• **Exercise details**:
Transcribe exactly the lines from the one containing "PRESET_AXIS (R23). -/" through the end of the entries, including both the first and the last, and nothing else.

Stored data

################

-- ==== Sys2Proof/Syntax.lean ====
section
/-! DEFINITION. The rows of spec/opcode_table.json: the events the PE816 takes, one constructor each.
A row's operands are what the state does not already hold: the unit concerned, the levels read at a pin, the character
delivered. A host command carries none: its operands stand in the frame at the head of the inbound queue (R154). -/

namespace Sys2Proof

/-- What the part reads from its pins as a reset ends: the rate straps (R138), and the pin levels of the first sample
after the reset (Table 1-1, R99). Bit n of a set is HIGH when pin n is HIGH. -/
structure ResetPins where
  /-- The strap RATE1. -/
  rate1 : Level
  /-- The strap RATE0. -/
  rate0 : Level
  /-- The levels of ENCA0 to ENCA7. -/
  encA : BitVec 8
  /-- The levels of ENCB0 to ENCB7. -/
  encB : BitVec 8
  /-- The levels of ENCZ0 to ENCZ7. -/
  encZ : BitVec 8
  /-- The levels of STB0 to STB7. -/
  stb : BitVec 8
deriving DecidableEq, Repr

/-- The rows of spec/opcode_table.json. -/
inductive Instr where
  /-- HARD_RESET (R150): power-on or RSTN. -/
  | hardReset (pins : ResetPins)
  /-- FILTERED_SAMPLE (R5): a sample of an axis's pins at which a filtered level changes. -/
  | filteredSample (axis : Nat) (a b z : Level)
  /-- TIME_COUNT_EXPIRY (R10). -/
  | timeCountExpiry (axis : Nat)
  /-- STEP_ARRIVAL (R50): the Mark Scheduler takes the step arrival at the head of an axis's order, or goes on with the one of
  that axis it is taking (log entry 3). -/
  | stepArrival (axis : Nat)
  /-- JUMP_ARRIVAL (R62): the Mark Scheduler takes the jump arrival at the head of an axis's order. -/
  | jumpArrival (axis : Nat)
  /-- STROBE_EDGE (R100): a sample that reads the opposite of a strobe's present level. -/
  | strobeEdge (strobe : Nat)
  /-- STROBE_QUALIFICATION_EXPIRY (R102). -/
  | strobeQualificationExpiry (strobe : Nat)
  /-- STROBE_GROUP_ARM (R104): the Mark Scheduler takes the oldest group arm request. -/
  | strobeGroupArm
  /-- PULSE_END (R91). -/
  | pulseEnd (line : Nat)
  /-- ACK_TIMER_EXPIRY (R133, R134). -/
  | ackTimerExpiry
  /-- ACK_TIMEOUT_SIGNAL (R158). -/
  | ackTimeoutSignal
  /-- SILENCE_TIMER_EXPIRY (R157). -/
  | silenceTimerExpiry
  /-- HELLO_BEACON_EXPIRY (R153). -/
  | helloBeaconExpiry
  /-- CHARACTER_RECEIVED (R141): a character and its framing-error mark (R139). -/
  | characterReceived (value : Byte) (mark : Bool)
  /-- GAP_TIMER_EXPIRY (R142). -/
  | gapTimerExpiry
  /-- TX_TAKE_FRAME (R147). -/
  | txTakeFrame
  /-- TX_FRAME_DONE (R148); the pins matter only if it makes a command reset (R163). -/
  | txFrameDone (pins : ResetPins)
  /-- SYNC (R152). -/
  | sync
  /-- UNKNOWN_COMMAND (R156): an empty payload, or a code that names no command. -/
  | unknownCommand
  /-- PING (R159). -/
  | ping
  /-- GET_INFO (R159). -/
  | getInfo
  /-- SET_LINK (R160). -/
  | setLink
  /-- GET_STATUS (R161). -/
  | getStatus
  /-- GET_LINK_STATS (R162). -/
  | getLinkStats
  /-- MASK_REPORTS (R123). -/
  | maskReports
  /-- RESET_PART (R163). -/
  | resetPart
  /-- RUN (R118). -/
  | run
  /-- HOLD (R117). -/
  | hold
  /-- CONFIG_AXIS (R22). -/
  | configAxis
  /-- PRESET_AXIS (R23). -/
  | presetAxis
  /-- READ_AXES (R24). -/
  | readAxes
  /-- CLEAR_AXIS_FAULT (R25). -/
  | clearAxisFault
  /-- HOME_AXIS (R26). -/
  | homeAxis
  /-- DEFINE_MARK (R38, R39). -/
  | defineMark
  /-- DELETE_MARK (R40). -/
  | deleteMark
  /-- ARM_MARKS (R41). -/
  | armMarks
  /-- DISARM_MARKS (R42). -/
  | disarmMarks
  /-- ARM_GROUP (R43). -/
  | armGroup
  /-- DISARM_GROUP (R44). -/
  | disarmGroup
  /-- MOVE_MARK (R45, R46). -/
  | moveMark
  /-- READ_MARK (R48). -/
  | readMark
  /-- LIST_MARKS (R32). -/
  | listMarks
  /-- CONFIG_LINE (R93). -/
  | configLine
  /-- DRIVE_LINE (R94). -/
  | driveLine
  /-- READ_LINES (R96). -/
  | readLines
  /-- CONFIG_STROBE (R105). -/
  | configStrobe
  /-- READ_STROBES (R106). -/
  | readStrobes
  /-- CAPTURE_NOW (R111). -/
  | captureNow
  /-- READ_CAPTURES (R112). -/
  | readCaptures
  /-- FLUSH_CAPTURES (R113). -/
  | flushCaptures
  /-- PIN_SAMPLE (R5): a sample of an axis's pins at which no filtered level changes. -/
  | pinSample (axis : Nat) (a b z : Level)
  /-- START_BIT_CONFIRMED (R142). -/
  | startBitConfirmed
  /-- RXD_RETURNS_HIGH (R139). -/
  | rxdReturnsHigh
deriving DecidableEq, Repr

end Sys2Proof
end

################

• **Answer space**:
  /-- PRESET_AXIS (R23). -/
  | presetAxis
  /-- READ_AXES (R24). -/
  | readAxes
  /-- CLEAR_AXIS_FAULT (R25). -/
  | clearAxisFault
  /-- HOME_AXIS (R26). -/
  | homeAxis
  /-- DEFINE_MARK (R38, R39). -/
  | defineMark
  /-- DELETE_MARK (R40). -/
  | deleteMark
  /-- ARM_MARKS (R41). -/
  | armMarks
  /-- DISARM_MARKS (R42). -/
  | disarmMarks
  /-- ARM_GROUP (R43). -/
  | armGroup
  /-- DISARM_GROUP (R44). -/
  | disarmGroup
  /-- MOVE_MARK (R45, R46). -/
  | moveMark
  /-- READ_MARK (R48). -/
  | readMark
  /-- LIST_MARKS (R32). -/
  | listMarks
  /-- CONFIG_LINE (R93). -/
  | configLine
  /-- DRIVE_LINE (R94). -/
  | driveLine
  /-- READ_LINES (R96). -/
  | readLines
  /-- CONFIG_STROBE (R105). -/
  | configStrobe
  /-- READ_STROBES (R106). -/
  | readStrobes
  /-- CAPTURE_NOW (R111). -/
  | captureNow
  /-- READ_CAPTURES (R112). -/
  | readCaptures
  /-- FLUSH_CAPTURES (R113). -/
  | flushCaptures
  /-- PIN_SAMPLE (R5): a sample of an axis's pins at which no filtered level changes. -/
  | pinSample (axis : Nat) (a b z : Level)
  /-- START_BIT_CONFIRMED (R142). -/
  | startBitConfirmed
  /-- RXD_RETURNS_HIGH (R139). -/
  | rxdReturnsHigh
deriving DecidableEq, Repr

end Sys2Proof
end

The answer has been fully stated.